Over the next two days, Arlington -- specifically Kettler Capitals Iceplex -- will serve as base camp for USA Hockey as players, coaches and management prepare for the 2014 Olympic Winter Games next February in Sochi, Russia.
Except for participating in youth practices, however, none of the 48 players who could potentially represent the United States in international competition will take to the ice during the orientation camp due to the exorbitant insurance costs needed to cover their contracts (the combined total of 47 contracts -- Rangers restricted free agent center Derek Stepan is currently unsigned -- is about $1.06 billion).

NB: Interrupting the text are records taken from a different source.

-- ==== Sys2Proof/Machine/System.lean ====
section
/-! DEFINITION. The `execute` part of halt, the machine's only system instruction
(spec/40_sequencer.md R76, R82). -/

namespace Sys2Proof.Machine

/-- `halt`: `halt <- true ; wrote_pc = false` (R76). -/
def execHalt (s : State) : Host.Outcome State Fault Refusal :=
  .next (s.setHalt.finish 1 false)

end Sys2Proof.Machine
end

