-- ==== Sys2Proof/Machine/Fetch.lean ====
section
/-! DEFINITION. The fetch (spec/40_sequencer.md R71, spec/30_encoding.md R52, R54), and the placing of one
instruction where the next fetch reads it. -/

namespace Sys2Proof.Machine

/-- The instruction word: the Word the pc addresses (R71). -/
def State.fetchWord (s : State) : Word := s.memRead s.pc

/-- The immediate: the Word at `pc +16 1`, read at every step whatever the opcode (R50, R54, R71). -/
def State.fetchImm (s : State) : Word := s.memRead (s.pc + 1#16)

/-- The instruction at the pc, or the rejection of its opcode (R52, R75). Fetched anew from memory at
every step, so a store is seen by the next fetch (R42). -/
def State.fetchDecode (s : State) : Except DecodeError Instr := decode s.fetchWord s.fetchImm

/-- The two words of an instruction of spec/opcode_table.json stored at the pc, in a machine that takes
its next step: not halted, no fatal decode, and the ceiling one above the counter (R73). It stands for
the load of a program from outside the machine (log 6). -/
def State.placeInstruction (s : State) (nbits w : Nat) : State :=
  let t := (s.memWrite s.pc (tableWord nbits w 0)).memWrite (s.pc + 1#16) (tableWord nbits w 1)
  { t with halt := false, fatal := none, params := { t.params with ceiling := t.ctr + 1 } }

end Sys2Proof.Machine
end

Without the benefit of on-ice instruction, USA Hockey's brain trust will rely heavily on the first three months of the NHL season to evaluate which 25 players will ultimately make the roster, which will be announced on approximately Jan. 1, according to general manager David Poile.
"There has to be a body of work that you look at when evaluating players," head coach Dan Bylsma said. "There's no trial, there's no on-the ice time here, there is a body of work from each player here. Having said that, the next three, four months is the key time to establish that. How you're playing for the three, four months will be important."
The group tasked with selecting Team USA includes Poile, associate general manager Ray Shero, director of player personnel Brian Burke and USA Hockey assistant executive director Jim Johannson. An advisory council of American NHL general managers, comprised of Dean Lombardi (Los Angeles), Stan Bowman (Chicago), Paul Holmgren (Philadelphia), Dale Tallon (Florida) and Pittsburgh scout Don Waddell, will be responsible for scouting and grading players throughout the 2013 portion of the 2013-14 season.
Every game between October and December will serve as an audition, and while most players said Monday that their primary focus will be on helping their respective NHL clubs, others admitted that impressing the USA Hockey management team will linger in the corners of their minds.
"You've got a job to go do with your team, but it will always be there knowing that if you had a bad night, you're like, 'Oh boy, you've got to turn it around quickly because you're going to run out of opportunities to make it,' " Jets defenseman Dustin Byfuglien said. "You've got to make every chance count."